Algorithms for Linearly Recurrent Sequences of Truncated Polynomials

TL;DR

This paper introduces three algorithms for finding recurrence relations in sequences of truncated polynomials, improving efficiency and demonstrating practical applications in algebraic computations.

Contribution

The paper presents novel complexity improvements for existing algorithms and applies them to compute recurrence relations in sequences over truncated polynomial rings.

Findings

Complexity improvements for Berlekamp-Massey-like and Hankel matrix kernel methods.

Empirical validation through C++ implementation.

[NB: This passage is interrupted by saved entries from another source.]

-- ==== Sys2Proof/Machine/Port.lean ====
section
/-! DEFINITION. The ends of transfers (11.3), promotion and the quiet time, and the completion of a root poll (2.3). -/

namespace Sys2Proof.Machine

/-! ### Root polls (R33, R34) -/

/-- A root poll ignored (R33). -/
def ignorePoll (s : State) : State := { s with cp := { s.cp with ignores := s.cp.ignores + 1 } }

/-- The sequences that a root control area carries (R34). -/
def RootValues.sequences (v : RootValues) : SeenSequences := { plan := v.planSeq, cell := v.cellSeq, standby := v.standbySeq }

/-- The requests of an accepted poll handed to their owners, by the sequences seen before it (R34). -/
def handRequests (old : SeenSequences) (v : RootValues) (s : State) : State :=
  let s := if v.planSeq = old.plan then s else planRequest v.planAddr s
  let s := if v.cellSeq = old.cell then s else alertCell v s
  if v.standbySeq = old.standby then s else standbyRequest v s

/-- A root poll accepted (R33, R34, R148): the values are visible before the owners act on the requests. -/
def acceptPoll (v : RootValues) (s : State) : State :=
  handRequests (s.cp.seen.getD v.sequences) v
    (applyRate v.rateCode { s with cp := { s.cp with accepted := some v, seen := some v.sequences } })

/-- The completion of a root poll (R33). -/
def rootPollDone (o : TransferOutcome) (s : State) : State :=
  let s := { s with cp := { s.cp with poll := .none } }
  match o with
  | .data bytes => if slice bytes 0 4 = rootSignature then acceptPoll (rootValues bytes) s else ignorePoll s
  | .error => ignorePoll s
  | .timeout => ignorePoll s

/-! ### The end of a transfer (R189 to R191) -/

/-- The owner takes an outcome by the rule of the request's purpose (R183). -/
def ownerTakes (p : Purpose) (o : TransferOutcome) (s : State) : State :=
  match p with
  | .rootRead => rootReadDone o s
  | .rootPoll => rootPollDone o s
  | .planLoad => planTransferDone o s
  | .status => statusTransferDone o s
  | .slotHeader key => slotHeaderDone key o s
  | .slotPayload key => payloadBurstDone key o s
  | .slotConfirm key => confirmDone key o s
  | .labelPoll sid => labelPollDone sid o s
  | .labelFetch sid => labelFetchDone sid o s
  | .listHeader sid => pictureHeaderDone sid o s
  | .listEntry sid => pictureEntryDone sid o s
  | .refillRecord sid => refillRecordDone sid o s
  | .refillData sid => refillDataDone sid o s
  | .alertText => alertTextDone o s
  | .standby => standbyDone o s

/-- A slot made FREE (R186). -/
def releaseSlot (i : Fin 8) (s : State) : State := { s with mp := { s.mp with slots := s.mp.slots.set i none } }

/-- The count of a failed transfer, with FAULT raised, for withdrawn ones too (R191). -/
def countEnd (o : TransferOutcome) (s : State) : State :=
  match o with
  | .data _ => s
  | .error => raise .fault { s with mp := { s.mp with faults := satInc Config.max32 s.mp.faults } }
  | .timeout => raise .fault { s with mp := { s.mp with timeouts := satInc Config.max32 s.mp.timeouts } }

/-- The outcome as the owner takes it (R183): a READ has all its bytes, a WRITE has none. -/
def deliveredOutcome (draw : Nat) (r : Request) (o : TransferOutcome) : TransferOutcome :=
  match o with
  | .data bytes => if r.data.isSome then .data [] else .data (deliver draw r.len bytes)
  | .error => .error
  | .timeout => .timeout

/-- Whether a response leaves out bytes of a READ, for which free values are drawn. -/
def isShort (r : Request) (o : TransferOutcome) : Bool :=
  match o with
  | .data bytes => r.data.isNone && bytes.length < r.len
  | .error => false
  | .timeout => false

/-- The outcome handed to the owner, whose requests enter the list before the freed slot is granted (R189). -/
def handOutcome (r : Request) (o : TransferOutcome) (s : State) : State :=
  let s' := ownerTakes r.purpose (deliveredOutcome s.freeDraws r o)
    { s with
      freeDraws := if isShort r o then s.freeDraws + 1 else s.freeDraws
      mp := { s.mp with completing := true } }
  { s' with mp := { s'.mp with completing := false } }

/-- The transfer in a slot ends with an outcome (R189, R190, R191); a withdrawn one is discarded. A timeout is 4 ms after its
grant. No effect on a FREE slot. -/
def completeSlot (i : Fin 8) (o : TransferOutcome) (s : State) : State :=
  match s.mp.slots[i] with
  | none => s
  | some f =>
    let s := if o = .timeout then reachTime (f.grantTime + ms 4) s else s
    let s := countEnd o (releaseSlot i s)
    if f.withdrawn then s else handOutcome f.request o s

/-- The slot of the transfer of a purpose that is in flight and not withdrawn. -/
def MemoryPort.slotOf (m : MemoryPort) (p : Purpose) : Option (Fin 8) :=
  (List.finRange 8).find? (fun i => (m.slots[i].map (fun f => !f.withdrawn && f.request.purpose == p)).getD false)

/-- The transfer of a purpose completes; no effect when none is in flight. -/
def completePurpose (p : Purpose) (o : TransferOutcome) (s : State) : State :=
  match s.mp.slotOf p with
  | some i => completeSlot i o s
  | none => s

/-- A bus response (R189): it ends the transfer of its slot when the grant numbers are equal, and is ignored otherwise. -/
def busResponse (i : Fin 8) (grant : BitVec 8) (o : BusOutcome) (s : State) : State :=
  match s.mp.slots[i] with
  | some f => if f.grant = grant then completeSlot i (toTransfer o) s else s
  | none => s

/-! ### Promotion and the quiet time (R188, R193) -/

/-- The oldest waiting BULK request is promoted to CONTROL, 12 ms after its entry (R188). -/
def promoteBulk (s : State) : State :=
  match oldestOf .bulk s.mp.waiting with
  | some k =>
    match s.mp.waiting[k]? with
    | some r =>
      reachTime (r.entry + ms 12) { s with mp := { s.mp with waiting := s.mp.waiting.set k { r with cls := .control } } }
    | none => s
  | none => s

/-- The quiet time after a reset ends, and grants are made (R193). -/
def endQuiet (s : State) : State :=
  match s.mp.quietEnd with
  | some t => grantAll (reachTime t { s with mp := { s.mp with quietEnd := none } })
  | none => s

end Sys2Proof.Machine
end

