-- ==== Sys2Proof/Machine/PortCommands.lean ====
section
/-! DEFINITION. The meanings of the events of the Memory Port (chapter 11). -/

namespace Sys2Proof.Machine

/-- TRANSFER_GRANT (R187). -/
def execTransferGrant (s : State) : Result := .next (grantOne s)

/-- BULK_PROMOTION (R188). -/
def execBulkPromotion (s : State) : Result := .next (promoteBulk s)

/-- TRANSFER_RESPONSE (R189). -/
def execTransferResponse (slot : Fin 8) (grant : BitVec 8) (outcome : BusOutcome) (s : State) : Result :=
  .next (busResponse slot grant outcome s)

/-- STALE_RESPONSE (R189, R190): a response is judged by the slot as it then stands, whatever transfer it answers. -/
def execStaleResponse (slot : Fin 8) (grant : BitVec 8) (outcome : BusOutcome) (s : State) : Result :=
  .next (busResponse slot grant outcome s)

/-- TRANSFER_TIMEOUT (R190). -/
def execTransferTimeout (slot : Fin 8) (s : State) : Result := .next (completeSlot slot .timeout s)

/-- QUIET_TIME_END (R193). -/
def execQuietTimeEnd (s : State) : Result := .next (endQuiet s)

end Sys2Proof.Machine
end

Applications to minimal polynomials and determinants over truncated polynomial rings.

Abstract

Linear recurrent sequences are those whose elements are defined as linear combinations of preceding elements, and finding recurrence relations is a fundamental problem in computer algebra. In this paper, we focus on sequences whose elements are vectors over the ring $\mathbb{A} = \mathbb{K}[x]/(x^d)$ of truncated polynomials. Finding the ideal of their recurrence relations has applications such as the computation of minimal polynomials and determinants of sparse matrices over $\mathbb{A}$. We present three methods for finding this ideal: a Berlekamp-Massey-like approach due to Kurakin, one which computes the kernel of some block-Hankel matrix over $\mathbb{A}$ via a minimal approximant basis, and one based on bivariate Pad\'e approximation. We propose complexity improvements for the first two methods, respectively by avoiding the computation of redundant relations and by exploiting the Hankel structure to compress the approximation problem. Then we confirm these improvements empirically through a C++ implementation, and we discuss the above-mentioned applications.